_PROBLEM_
Look through the data below for the line with "(computeDies s).filter (fun", and transcribe it exactly together with each line after it up to and including the line with "def flitDst (b". Give nothing else.

_DATA LISTING_

——————————

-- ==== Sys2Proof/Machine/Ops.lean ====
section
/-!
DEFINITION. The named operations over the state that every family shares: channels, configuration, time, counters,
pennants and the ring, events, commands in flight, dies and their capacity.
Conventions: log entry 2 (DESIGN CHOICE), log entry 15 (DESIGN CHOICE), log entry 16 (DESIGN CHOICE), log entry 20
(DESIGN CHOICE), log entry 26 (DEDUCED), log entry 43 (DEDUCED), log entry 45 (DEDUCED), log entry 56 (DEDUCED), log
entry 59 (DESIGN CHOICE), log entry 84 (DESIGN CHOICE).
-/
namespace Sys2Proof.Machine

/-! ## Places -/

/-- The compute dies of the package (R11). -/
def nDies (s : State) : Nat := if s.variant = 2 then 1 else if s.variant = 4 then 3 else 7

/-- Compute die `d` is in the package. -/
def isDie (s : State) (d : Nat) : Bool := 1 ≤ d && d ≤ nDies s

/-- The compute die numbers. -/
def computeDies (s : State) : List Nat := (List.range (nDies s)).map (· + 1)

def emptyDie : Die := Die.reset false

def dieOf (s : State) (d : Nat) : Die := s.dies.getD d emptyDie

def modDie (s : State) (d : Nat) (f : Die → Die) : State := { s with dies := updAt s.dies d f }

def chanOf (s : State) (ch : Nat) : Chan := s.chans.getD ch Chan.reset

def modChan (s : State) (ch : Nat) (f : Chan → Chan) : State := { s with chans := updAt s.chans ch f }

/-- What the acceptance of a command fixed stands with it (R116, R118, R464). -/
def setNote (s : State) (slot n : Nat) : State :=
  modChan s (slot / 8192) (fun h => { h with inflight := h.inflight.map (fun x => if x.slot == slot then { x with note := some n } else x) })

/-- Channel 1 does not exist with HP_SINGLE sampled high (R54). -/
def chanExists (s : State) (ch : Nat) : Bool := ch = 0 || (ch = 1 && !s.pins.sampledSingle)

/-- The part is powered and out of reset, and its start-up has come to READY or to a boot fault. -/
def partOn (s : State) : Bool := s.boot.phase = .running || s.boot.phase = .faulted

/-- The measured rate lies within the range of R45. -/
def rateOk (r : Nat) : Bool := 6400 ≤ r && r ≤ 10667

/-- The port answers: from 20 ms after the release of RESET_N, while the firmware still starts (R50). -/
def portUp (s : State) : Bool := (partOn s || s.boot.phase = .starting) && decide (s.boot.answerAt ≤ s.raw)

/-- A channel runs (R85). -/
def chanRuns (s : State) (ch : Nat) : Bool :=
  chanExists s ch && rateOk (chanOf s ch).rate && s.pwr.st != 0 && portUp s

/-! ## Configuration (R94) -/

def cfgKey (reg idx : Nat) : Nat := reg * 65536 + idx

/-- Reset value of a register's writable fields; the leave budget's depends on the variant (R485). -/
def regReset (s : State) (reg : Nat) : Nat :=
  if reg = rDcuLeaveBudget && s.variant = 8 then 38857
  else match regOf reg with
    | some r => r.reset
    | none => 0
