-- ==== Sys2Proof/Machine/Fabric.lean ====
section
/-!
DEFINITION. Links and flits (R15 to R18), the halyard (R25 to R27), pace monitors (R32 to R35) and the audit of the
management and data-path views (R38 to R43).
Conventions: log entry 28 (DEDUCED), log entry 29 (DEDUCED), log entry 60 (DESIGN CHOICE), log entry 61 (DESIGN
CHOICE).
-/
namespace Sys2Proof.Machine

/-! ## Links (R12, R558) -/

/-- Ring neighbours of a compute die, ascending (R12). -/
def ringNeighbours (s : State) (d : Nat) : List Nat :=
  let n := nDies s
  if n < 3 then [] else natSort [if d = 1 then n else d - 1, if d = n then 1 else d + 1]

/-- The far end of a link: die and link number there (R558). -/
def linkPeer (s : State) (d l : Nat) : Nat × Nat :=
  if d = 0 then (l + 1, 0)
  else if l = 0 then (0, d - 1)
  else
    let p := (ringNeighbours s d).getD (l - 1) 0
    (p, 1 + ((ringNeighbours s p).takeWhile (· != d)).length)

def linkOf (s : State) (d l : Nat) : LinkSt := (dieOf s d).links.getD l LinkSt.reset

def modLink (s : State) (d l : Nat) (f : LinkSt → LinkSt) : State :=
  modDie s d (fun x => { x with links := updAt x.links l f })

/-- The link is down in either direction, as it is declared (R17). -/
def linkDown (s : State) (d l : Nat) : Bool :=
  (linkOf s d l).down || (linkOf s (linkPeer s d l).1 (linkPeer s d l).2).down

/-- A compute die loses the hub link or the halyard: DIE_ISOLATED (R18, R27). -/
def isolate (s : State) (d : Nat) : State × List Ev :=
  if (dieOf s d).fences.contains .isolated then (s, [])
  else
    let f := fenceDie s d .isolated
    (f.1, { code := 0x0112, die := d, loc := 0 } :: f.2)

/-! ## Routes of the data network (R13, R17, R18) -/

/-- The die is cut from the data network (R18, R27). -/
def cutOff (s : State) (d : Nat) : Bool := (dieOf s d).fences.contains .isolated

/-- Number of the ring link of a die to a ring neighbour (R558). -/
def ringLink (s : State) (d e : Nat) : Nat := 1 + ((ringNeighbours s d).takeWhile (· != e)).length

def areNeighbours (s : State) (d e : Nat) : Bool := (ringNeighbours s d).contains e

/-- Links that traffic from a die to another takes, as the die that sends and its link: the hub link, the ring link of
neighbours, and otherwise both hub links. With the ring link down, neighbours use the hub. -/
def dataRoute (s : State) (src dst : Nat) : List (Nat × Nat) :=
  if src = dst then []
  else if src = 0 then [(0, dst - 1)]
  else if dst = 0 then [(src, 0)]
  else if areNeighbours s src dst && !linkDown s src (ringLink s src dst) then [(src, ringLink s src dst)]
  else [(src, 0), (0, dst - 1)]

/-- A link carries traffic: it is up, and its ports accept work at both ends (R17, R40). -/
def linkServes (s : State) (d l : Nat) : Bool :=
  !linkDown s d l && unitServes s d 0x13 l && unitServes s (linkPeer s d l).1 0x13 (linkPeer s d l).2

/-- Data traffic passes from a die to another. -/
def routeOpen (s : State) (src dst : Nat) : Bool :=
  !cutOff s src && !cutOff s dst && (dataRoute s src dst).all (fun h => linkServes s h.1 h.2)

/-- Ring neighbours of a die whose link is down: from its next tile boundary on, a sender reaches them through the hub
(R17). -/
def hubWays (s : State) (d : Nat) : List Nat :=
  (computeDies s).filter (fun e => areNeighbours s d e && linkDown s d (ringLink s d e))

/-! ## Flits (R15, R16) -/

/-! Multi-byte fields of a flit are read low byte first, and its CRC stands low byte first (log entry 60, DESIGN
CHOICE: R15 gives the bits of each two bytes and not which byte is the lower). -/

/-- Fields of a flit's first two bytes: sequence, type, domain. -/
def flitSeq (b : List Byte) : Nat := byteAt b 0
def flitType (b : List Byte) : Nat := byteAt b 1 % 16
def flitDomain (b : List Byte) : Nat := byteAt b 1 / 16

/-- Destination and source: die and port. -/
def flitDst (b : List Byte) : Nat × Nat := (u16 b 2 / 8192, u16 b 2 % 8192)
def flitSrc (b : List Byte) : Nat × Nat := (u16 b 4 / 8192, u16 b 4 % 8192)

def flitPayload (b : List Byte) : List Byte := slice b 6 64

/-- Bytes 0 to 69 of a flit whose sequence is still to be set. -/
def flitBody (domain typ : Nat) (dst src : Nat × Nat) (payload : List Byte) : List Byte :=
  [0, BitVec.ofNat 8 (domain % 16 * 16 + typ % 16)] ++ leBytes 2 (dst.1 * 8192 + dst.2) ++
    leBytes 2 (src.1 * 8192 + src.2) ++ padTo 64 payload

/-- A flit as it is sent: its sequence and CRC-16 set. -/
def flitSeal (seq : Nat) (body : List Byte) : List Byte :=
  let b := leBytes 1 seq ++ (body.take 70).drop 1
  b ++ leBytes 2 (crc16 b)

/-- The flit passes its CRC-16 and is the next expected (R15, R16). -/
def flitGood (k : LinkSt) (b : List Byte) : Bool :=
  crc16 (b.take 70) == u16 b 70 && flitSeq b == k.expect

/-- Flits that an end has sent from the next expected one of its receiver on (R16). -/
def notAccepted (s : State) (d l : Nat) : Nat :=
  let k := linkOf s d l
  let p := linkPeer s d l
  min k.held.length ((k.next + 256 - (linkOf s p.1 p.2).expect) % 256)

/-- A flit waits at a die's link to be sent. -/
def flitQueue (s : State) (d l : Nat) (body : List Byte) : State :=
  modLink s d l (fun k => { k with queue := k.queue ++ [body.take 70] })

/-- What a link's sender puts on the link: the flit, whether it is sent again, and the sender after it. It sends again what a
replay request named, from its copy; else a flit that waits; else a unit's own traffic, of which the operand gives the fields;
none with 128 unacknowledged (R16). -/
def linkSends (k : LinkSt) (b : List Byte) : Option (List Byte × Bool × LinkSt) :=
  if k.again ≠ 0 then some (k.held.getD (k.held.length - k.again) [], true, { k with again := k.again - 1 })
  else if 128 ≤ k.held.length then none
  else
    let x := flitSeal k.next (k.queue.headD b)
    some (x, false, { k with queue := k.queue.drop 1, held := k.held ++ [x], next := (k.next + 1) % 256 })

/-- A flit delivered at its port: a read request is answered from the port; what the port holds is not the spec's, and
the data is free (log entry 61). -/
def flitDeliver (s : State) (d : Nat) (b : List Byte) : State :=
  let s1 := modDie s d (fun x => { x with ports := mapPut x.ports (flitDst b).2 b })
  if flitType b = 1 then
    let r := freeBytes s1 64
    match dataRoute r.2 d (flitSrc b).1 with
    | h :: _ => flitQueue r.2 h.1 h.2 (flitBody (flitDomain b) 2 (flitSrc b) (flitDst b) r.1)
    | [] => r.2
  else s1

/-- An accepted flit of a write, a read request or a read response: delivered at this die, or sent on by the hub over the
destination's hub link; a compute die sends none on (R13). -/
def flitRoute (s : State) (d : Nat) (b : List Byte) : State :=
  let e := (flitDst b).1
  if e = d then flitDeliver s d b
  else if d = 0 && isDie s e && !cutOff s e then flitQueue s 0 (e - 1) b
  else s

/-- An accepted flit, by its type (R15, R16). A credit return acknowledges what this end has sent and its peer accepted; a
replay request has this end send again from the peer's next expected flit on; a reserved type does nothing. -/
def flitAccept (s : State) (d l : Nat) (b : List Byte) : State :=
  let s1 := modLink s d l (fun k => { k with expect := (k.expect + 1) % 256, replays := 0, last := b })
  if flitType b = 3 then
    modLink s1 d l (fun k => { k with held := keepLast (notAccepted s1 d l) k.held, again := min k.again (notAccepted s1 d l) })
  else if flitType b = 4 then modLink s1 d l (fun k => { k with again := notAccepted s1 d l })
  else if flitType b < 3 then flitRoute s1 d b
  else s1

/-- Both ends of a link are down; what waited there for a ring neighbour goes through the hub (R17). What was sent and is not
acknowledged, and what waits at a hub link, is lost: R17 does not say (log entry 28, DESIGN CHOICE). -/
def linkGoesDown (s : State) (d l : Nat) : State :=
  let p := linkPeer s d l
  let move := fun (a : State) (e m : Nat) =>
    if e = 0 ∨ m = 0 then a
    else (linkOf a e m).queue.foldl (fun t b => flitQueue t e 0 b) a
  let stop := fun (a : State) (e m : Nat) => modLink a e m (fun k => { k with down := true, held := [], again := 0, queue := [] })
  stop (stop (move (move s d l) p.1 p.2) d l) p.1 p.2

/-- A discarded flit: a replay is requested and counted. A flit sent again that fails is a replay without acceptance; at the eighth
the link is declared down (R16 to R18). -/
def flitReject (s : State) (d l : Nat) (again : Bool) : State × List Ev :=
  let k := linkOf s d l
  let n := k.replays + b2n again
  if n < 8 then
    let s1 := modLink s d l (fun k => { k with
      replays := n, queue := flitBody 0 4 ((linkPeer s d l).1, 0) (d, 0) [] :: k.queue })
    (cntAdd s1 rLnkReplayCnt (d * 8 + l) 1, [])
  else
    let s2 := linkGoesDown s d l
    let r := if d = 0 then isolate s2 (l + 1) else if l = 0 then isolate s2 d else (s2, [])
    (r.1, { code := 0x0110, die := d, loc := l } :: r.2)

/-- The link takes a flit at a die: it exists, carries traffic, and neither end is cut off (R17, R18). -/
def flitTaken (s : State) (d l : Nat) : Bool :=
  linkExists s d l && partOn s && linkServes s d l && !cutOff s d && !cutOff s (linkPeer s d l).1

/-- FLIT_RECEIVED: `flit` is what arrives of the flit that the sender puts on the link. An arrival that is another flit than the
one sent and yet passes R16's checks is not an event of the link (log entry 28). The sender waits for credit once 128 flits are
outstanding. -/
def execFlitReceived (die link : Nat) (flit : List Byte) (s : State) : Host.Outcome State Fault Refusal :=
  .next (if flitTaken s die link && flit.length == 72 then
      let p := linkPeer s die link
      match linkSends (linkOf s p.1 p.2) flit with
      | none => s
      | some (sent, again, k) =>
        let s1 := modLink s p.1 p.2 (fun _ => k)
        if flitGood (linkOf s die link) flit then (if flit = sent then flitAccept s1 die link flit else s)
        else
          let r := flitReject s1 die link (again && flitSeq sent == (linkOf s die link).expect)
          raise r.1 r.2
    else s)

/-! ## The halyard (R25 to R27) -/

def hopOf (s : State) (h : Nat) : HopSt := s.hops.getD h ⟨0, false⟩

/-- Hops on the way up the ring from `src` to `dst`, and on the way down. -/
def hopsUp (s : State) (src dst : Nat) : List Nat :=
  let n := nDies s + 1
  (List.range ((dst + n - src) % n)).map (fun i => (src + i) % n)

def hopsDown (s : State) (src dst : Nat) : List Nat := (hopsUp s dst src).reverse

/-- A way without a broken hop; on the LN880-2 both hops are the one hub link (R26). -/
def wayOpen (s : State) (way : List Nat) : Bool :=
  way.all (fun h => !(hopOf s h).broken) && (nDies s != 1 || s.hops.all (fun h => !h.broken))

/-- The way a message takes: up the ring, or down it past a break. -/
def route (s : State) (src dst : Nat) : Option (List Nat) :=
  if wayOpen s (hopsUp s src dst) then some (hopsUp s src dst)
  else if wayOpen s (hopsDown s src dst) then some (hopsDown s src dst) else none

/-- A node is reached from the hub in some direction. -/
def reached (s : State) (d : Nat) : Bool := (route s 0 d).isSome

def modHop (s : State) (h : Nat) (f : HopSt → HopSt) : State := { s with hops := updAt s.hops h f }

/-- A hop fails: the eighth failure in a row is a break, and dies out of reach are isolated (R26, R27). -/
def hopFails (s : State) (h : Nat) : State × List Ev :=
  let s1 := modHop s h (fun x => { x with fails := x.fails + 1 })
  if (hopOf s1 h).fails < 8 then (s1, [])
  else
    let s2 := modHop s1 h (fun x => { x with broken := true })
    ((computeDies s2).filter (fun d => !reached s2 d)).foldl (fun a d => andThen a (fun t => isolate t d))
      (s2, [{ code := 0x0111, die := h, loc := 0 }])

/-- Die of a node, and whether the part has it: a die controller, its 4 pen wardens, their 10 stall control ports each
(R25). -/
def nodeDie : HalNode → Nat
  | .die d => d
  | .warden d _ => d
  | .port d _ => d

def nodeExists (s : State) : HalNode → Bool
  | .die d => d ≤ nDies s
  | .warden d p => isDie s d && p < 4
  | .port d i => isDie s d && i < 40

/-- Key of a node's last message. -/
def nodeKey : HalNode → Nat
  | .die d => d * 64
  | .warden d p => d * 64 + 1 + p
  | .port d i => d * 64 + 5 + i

——————————

_REPLY TO THE EXERCISE_
  (computeDies s).filter (fun e => areNeighbours s d e && linkDown s d (ringLink s d e))

/-! ## Flits (R15, R16) -/

/-! Multi-byte fields of a flit are read low byte first, and its CRC stands low byte first (log entry 60, DESIGN
CHOICE: R15 gives the bits of each two bytes and not which byte is the lower). -/

/-- Fields of a flit's first two bytes: sequence, type, domain. -/
def flitSeq (b : List Byte) : Nat := byteAt b 0
def flitType (b : List Byte) : Nat := byteAt b 1 % 16
def flitDomain (b : List Byte) : Nat := byteAt b 1 / 16

/-- Destination and source: die and port. -/
def flitDst (b : List Byte) : Nat × Nat := (u16 b 2 / 8192, u16 b 2 % 8192)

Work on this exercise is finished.